At the start of the school, it had 23 primary school pupils enrolled in the first semester and during the second semester it grew to 93 students. American Governor-General of the Philippines Francis Burton Harrison through the Division Superintendent of Schools granted Government Recognition and Permit to Operate in 1915. As years went on, enrollment increased such that the Sisters need to rent the neighboring house for them to hold classes. In 1919, there were a total of 274 grade-school pupils.

===Mendiola property===
As the school opened the secondary (high school) department, there was a need for expansion. Thus, the 12,000-square-meter present campus located on the intersections of E. Mendiola Street, J.P Laurel Street, and C. Aguila Street was bought on July 7, 1920. With the buildings already constructed, the school was moved to the Mendiola property on March 25, 1922.

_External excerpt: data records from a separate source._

theorem State.addUnits_only {L : List Part} {s0 s : State} {x2}
    (hL : [.obj] ⊆ L) (h : Only L s0 s) :
    Only.Pair L s0 (State.addUnits s x2) := by
  unfold State.addUnits
  exact Only.foldlPair _ h fun a _ h => State.addUnit_only (Part.sub hL (by decide)) h

theorem State.takeLanding_only {L : List Part} {s0 s : State} {x2 x3 x4 x5 x6}
    (hL : [.out, .host, .obj, .life, .disk, .trc, .red, .regs 0, .regs 4, .regs 16, .regs 49] ⊆ L) (h : Only L s0 s) :
    Only L s0 (State.takeLanding s x2 x3 x4 x5 x6) := by
  unfold State.takeLanding
  extract_lets n1 n2 s3
  have hs3 : Only L s0 s3 := by
    unfold s3
    refine Only.ite ?_ ?_
    · assumption
    · exact State.setRed_only (Part.sub hL (by decide)) (by assumption)
  clear_value s3
  split
  · assumption
  · extract_lets n4
    refine Only.ite ?_ ?_
    · assumption
    · refine Only.ite ?_ ?_
      · exact State.setCopy_only (Part.sub hL (by decide)) (by assumption)
      · split
        extract_lets n5 s6
        have hs6 : Only L s0 s6 := by
          unfold s6
          refine State.setCopy_only (Part.sub hL (by decide)) ?_
          refine Only.of_eq ?_ (by assumption)
          exact State.addUnits_only (Part.sub hL (by decide)) (by assumption)
        clear_value s6
        refine Only.ite ?_ ?_
        · exact State.setCopy_only (Part.sub hL (by decide)) (by assumption)
        · exact State.placeRemote_only (Part.sub hL (by decide)) (by assumption)

theorem State.sendBytes_only {L : List Part} {s0 s : State} {x2 x3 x4 x5 x6 x7 x8}
    (hL : [.out, .grp] ⊆ L) (h : Only L s0 s) :
    Only L s0 (State.sendBytes s x2 x3 x4 x5 x6 x7 x8) := by
  unfold State.sendBytes
  extract_lets n1
  refine Only.foldl _ ?_ (fun s _ h => ?_)
  · assumption
  · extract_lets n2
    exact State.sendSeq_only (Part.sub hL (by decide)) (by assumption)

theorem State.sendCopy_only {L : List Part} {s0 s : State} {x2 x3}
    (hL : [.out, .host, .sq, .obj, .life, .disk, .trc, .grp, .red, .regs 0, .regs 4, .regs 16, .regs 49] ⊆ L) (h : Only L s0 s) :
    Only L s0 (State.sendCopy s x2 x3) := by
  unfold State.sendCopy
  split
  · assumption
  · extract_lets n1 s2 n3 s4
    have hs2 : Only L s0 s2 := by
      unfold s2
      exact State.setCmd_only (Part.sub hL (by decide)) (by assumption)
    clear_value s2
    have hs4 : Only L s0 s4 := by
      unfold s4
      exact State.setRed_only (Part.sub hL (by decide)) (by assumption)
    clear_value s4
    refine Only.ite ?_ ?_
    · exact State.takeLanding_only (Part.sub hL (by decide)) (by assumption)
    · exact State.sendBytes_only (Part.sub hL (by decide)) (by assumption)

theorem State.placeGroup_only {L : List Part} {s0 s : State} {x2 x3}
    (hL : [.out, .free, .host, .sq, .obj, .life, .tape, .disk, .trc, .grp, .red, .regs 0, .regs 4, .regs 8,
      .regs 16, .regs 49] ⊆ L) (h : Only L s0 s) :
    Only L s0 (State.placeGroup s x2 x3) := by
  unfold State.placeGroup
  split
  · assumption
  · extract_lets n1 n2 n3 s4
    have hs4 : Only L s0 s4 := by
      unfold s4
      refine Only.updFree (Part.sub hL (by decide)) ?_
      assumption
    clear_value s4
    refine Only.ite ?_ ?_
    · refine State.fail_only (Part.sub hL (by decide)) ?_
      exact State.discardWork_only (Part.sub hL (by decide)) (by assumption)
    · refine Only.foldl _ ?_ (fun s _ h => ?_)
      · assumption
      · exact State.sendCopy_only (Part.sub hL (by decide)) (by assumption)

theorem State.copyLost_only {L : List Part} {s0 s : State} {x2 x3 x4}
    (hL : [.out, .free, .host, .sq, .obj, .life, .tape, .disk, .trc, .grp, .red, .regs 0, .regs 4, .regs 8,
      .regs 16, .regs 49] ⊆ L) (h : Only L s0 s) :
    Only L s0 (State.copyLost s x2 x3 x4) := by
  unfold State.copyLost
  split
  · assumption
  · refine State.placeGroup_only (Part.sub hL (by decide)) ?_
    exact State.setCmd_only (Part.sub hL (by decide)) (by assumption)

theorem State.releaseCopy_only {L : List Part} {s0 s : State} {x2 x3}
    (hL : [.out, .host, .obj, .life, .disk, .trc, .red, .regs 0, .regs 4, .regs 16, .regs 49] ⊆ L) (h : Only L s0 s) :
    Only L s0 (State.releaseCopy s x2 x3) := by
  unfold State.releaseCopy
  extract_lets n1 n2 s3 n4 s5 n6
  have hs3 : Only L s0 s3 := by
    unfold s3
    exact State.releaseLanding_only (Part.sub hL (by decide)) (by assumption)
  clear_value s3
  have hs5 : Only L s0 s5 := by
    unfold s5
    exact State.setRed_only (Part.sub hL (by decide)) (by assumption)
  clear_value s5
  refine Only.updObj (Part.sub hL (by decide)) ?_
  assumption

theorem State.releaseLanded_only {L : List Part} {s0 s : State}
    (hL : [.out, .host, .obj, .life, .disk, .trc, .grp, .red, .regs 0, .regs 4, .regs 16, .regs 49] ⊆ L) (h : Only L s0 s) :
    Only L s0 (State.releaseLanded s) := by
  unfold State.releaseLanded
  extract_lets n1 n2 n3 n4 s5
  have hs5 : Only L s0 s5 := by
    unfold s5
    exact State.setRed_only (Part.sub hL (by decide)) (by assumption)
  clear_value s5
  refine Only.foldl _ ?_ (fun s _ h => ?_)
  · assumption
  · refine Only.foldl _ ?_ (fun s _ h => ?_)
    · assumption
    · refine Only.ite ?_ ?_
      · exact State.releaseCopy_only (Part.sub hL (by decide)) (by assumption)
      · exact State.sendOp_only (Part.sub hL (by decide)) (by assumption)

theorem State.openStripe_only {L : List Part} {s0 s : State} {x2 x3 x4}
    (hL : [.out, .grp, .red, .regs 40] ⊆ L) (h : Only L s0 s) :
    Only L s0 (State.openStripe s x2 x3 x4) := by
  unfold State.openStripe
  extract_lets n1 s2
  have hs2 : Only L s0 s2 := by
    unfold s2
    exact State.setRed_only (Part.sub hL (by decide)) (by assumption)
  clear_value s2
  exact State.putRecord_only (Part.sub hL (by decide)) (by assumption)

theorem State.answerLookup_only {L : List Part} {s0 s : State} {x2 x3}
    (hL : [.out, .grp] ⊆ L) (h : Only L s0 s) :
    Only L s0 (State.answerLookup s x2 x3) := by
  unfold State.answerLookup
  extract_lets f1
  have hf1 : ∀ a1 a2 a3, Only L s0 a1 → Only L s0 (f1 a1 a2 a3) := by
    intro a1 a2 a3 h
    unfold f1
    exact State.sendSeq_only (Part.sub hL (by decide)) (by assumption)
  split
  · extract_lets n2 s3
    have hs3 : Only L s0 s3 := by
      unfold s3
      refine Only.foldl _ ?_ (fun s _ h => ?_)
      · assumption
      · refine hf1 _ _ _ ?_
        assumption
    clear_value s3
    refine hf1 _ _ _ ?_
    assumption
  · refine Only.foldl _ ?_ (fun s _ h => ?_)
    · assumption
    · refine hf1 _ _ _ ?_
      assumption
  · refine hf1 _ _ _ ?_
    assumption

theorem State.pushMap_only {L : List Part} {s0 s : State} {x2}
    (hL : [.out, .grp] ⊆ L) (h : Only L s0 s) :
    Only L s0 (State.pushMap s x2) := by
  unfold State.pushMap
  extract_lets n1 s2
  have hs2 : Only L s0 s2 := by
    unfold s2
    refine Only.foldl _ ?_ (fun s _ h => ?_)
    · assumption
    · exact State.answerLookup_only (Part.sub hL (by decide)) (by assumption)
  clear_value s2
  exact State.sendSeq_only (Part.sub hL (by decide)) (by assumption)

theorem State.closeStripe_only {L : List Part} {s0 s : State}
    (hL : [.out, .grp, .red, .regs 40] ⊆ L) (h : Only L s0 s) :
    Only L s0 (State.closeStripe s) := by
  unfold State.closeStripe
  extract_lets n1 n2 n3 n4 n5 n6 n7 s8
  have hs8 : Only L s0 s8 := by
    unfold s8
    exact State.setRed_only (Part.sub hL (by decide)) (by assumption)
  clear_value s8
  refine Only.ite ?_ ?_
  · assumption
  · exact State.openStripe_only (Part.sub hL (by decide)) (by assumption)

theorem State.gatherFull_only {L : List Part} {s0 s : State} {x1}
    (hL : [.out, .grp, .red, .regs 40] ⊆ L) (h : Only L s0 s) :
    Only L s0 (State.gatherFull x1 s) := by
  induction x1 generalizing s with
  | zero =>
    rw [State.gatherFull]
    assumption
  | succ n ih =>
    rw [State.gatherFull]
    refine Only.ite ?_ ?_
    · refine ih ?_
      exact State.closeStripe_only (Part.sub hL (by decide)) (by assumption)
    · assumption

theorem State.gatherUnits_only {L : List Part} {s0 s : State} {x2}
    (hL : [.out, .grp, .red, .regs 40] ⊆ L) (h : Only L s0 s) :
    Only L s0 (State.gatherUnits s x2) := by
  unfold State.gatherUnits
  extract_lets n1 s2
  have hs2 : Only L s0 s2 := by
    unfold s2
    exact State.setRed_only (Part.sub hL (by decide)) (by assumption)
  clear_value s2
  exact State.gatherFull_only (Part.sub hL (by decide)) (by assumption)

theorem State.setStrip_only {L : List Part} {s0 s : State} {x2}
    (hL : [.red] ⊆ L) (h : Only L s0 s) :
    Only L s0 (State.setStrip s x2) := by
  unfold State.setStrip
  extract_lets n1
  exact State.setRed_only (Part.sub hL (by decide)) (by assumption)

theorem State.writeStrip_only {L : List Part} {s0 s : State} {x2 x3}
    (hL : [.obj, .tape, .mot, .disk, .red, .regs 16, .regs 32] ⊆ L) (h : Only L s0 s) :
    Only L s0 (State.writeStrip s x2 x3) := by
  unfold State.writeStrip
  extract_lets n1
  split
  extract_lets s2 n3
  have hs2 : Only L s0 s2 := by
    unfold s2
    refine State.setStrip_only (Part.sub hL (by decide)) ?_
    refine Only.of_eq ?_ (by assumption)
    exact State.addUnits_only (Part.sub hL (by decide)) (by assumption)
  clear_value s2
  refine Only.ite ?_ ?_
  · exact State.setDisk_only (Part.sub hL (by decide)) (by assumption)
  · refine State.closeSet_only (Part.sub hL (by decide)) ?_
    refine State.tapeTake_only (Part.sub hL (by decide)) ?_
    exact State.closeSet_only (Part.sub hL (by decide)) (by assumption)

theorem State.takeStrip_only {L : List Part} {s0 s : State} {x2 x3 x4 x5 x6 x7 x8}
    (hL : [.out, .obj, .tape, .mot, .disk, .grp, .red, .regs 16, .regs 32] ⊆ L) (h : Only L s0 s) :
    Only L s0 (State.takeStrip s x2 x3 x4 x5 x6 x7 x8) := by
  unfold State.takeStrip
  extract_lets s1 n2 s3
  have hs1 : Only L s0 s1 := by
    unfold s1
    refine Only.ite ?_ ?_
    · exact State.dropStrips_only (Part.sub hL (by decide)) (by assumption)
    · assumption
  clear_value s1
  have hs3 : Only L s0 s3 := by
    unfold s3
    split
    · assumption
    · exact State.setRed_only (Part.sub hL (by decide)) (by assumption)
  clear_value s3
  split
  · assumption
  · extract_lets n4 s5
    have hs5 : Only L s0 s5 := by
      unfold s5
      exact State.setStrip_only (Part.sub hL (by decide)) (by assumption)
    clear_value s5
    refine Only.ite ?_ ?_
    · assumption
    · refine Only.ite ?_ ?_
      · assumption
      · refine Only.ite ?_ ?_
        · refine State.sendOp_only (Part.sub hL (by decide)) ?_
          exact State.dropStrips_only (Part.sub hL (by decide)) (by assumption)
        · exact State.writeStrip_only (Part.sub hL (by decide)) (by assumption)

theorem State.sendStrip_only {L : List Part} {s0 s : State} {x2 x3 x4}
    (hL : [.out, .obj, .tape, .mot, .disk, .grp, .red, .regs 16, .regs 32] ⊆ L) (h : Only L s0 s) :
    Only L s0 (State.sendStrip s x2 x3 x4) := by
  unfold State.sendStrip
  extract_lets n1 n2 s3
  have hs3 : Only L s0 s3 := by
    unfold s3
    exact State.setRed_only (Part.sub hL (by decide)) (by assumption)
  clear_value s3
  refine Only.ite ?_ ?_
  · exact State.takeStrip_only (Part.sub hL (by decide)) (by assumption)
  · exact State.sendBytes_only (Part.sub hL (by decide)) (by assumption)

theorem State.sendStrips_only {L : List Part} {s0 s : State} {x2}
    (hL : [.out, .obj, .tape, .mot, .disk, .grp, .red, .regs 16, .regs 32, .regs 40] ⊆ L) (h : Only L s0 s) :
    Only L s0 (State.sendStrips s x2) := by
  unfold State.sendStrips
  extract_lets n1 s2 s3
  have hs2 : Only L s0 s2 := by
    unfold s2
    exact State.add64_only (Part.sub hL (by decide)) (by assumption)
  clear_value s2
  have hs3 : Only L s0 s3 := by
    unfold s3
    exact State.setStripe_only (Part.sub hL (by decide)) (by assumption)
  clear_value s3
  refine Only.foldl _ ?_ (fun s _ h => ?_)
  · assumption
  · exact State.sendStrip_only (Part.sub hL (by decide)) (by assumption)

theorem State.resendStrips_only {L : List Part} {s0 s : State} {x2}
    (hL : [.out, .obj, .tape, .mot, .disk, .grp, .red, .regs 16, .regs 32] ⊆ L) (h : Only L s0 s) :
    Only L s0 (State.resendStrips s x2) := by
  unfold State.resendStrips
  refine Only.foldl _ ?_ (fun s _ h => ?_)
  · exact State.setStripe_only (Part.sub hL (by decide)) (by assumption)
  · exact State.sendStrip_only (Part.sub hL (by decide)) (by assumption)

In 1924, HGC became the Provincial Motherhouse of the SSpS congregation in the Philippines until it was finally moved in Poinsettia Street, New Manila, Quezon City in 1945.

The first batch of high school students graduated in March 1924. On April 2, 1925, the college department started when it was given government recognition to operate with a two-year course, Associate in Art. In 1928, three Bachelor's Degree programs were offered: Liberal Arts, Preparatory Law, and Education. In 1932, it added BS Home Economics and BA Fine Arts and, in 1936, BS Commerce and the Secretarial Course. Two years later, the Master of Arts in Education was introduced in 1938.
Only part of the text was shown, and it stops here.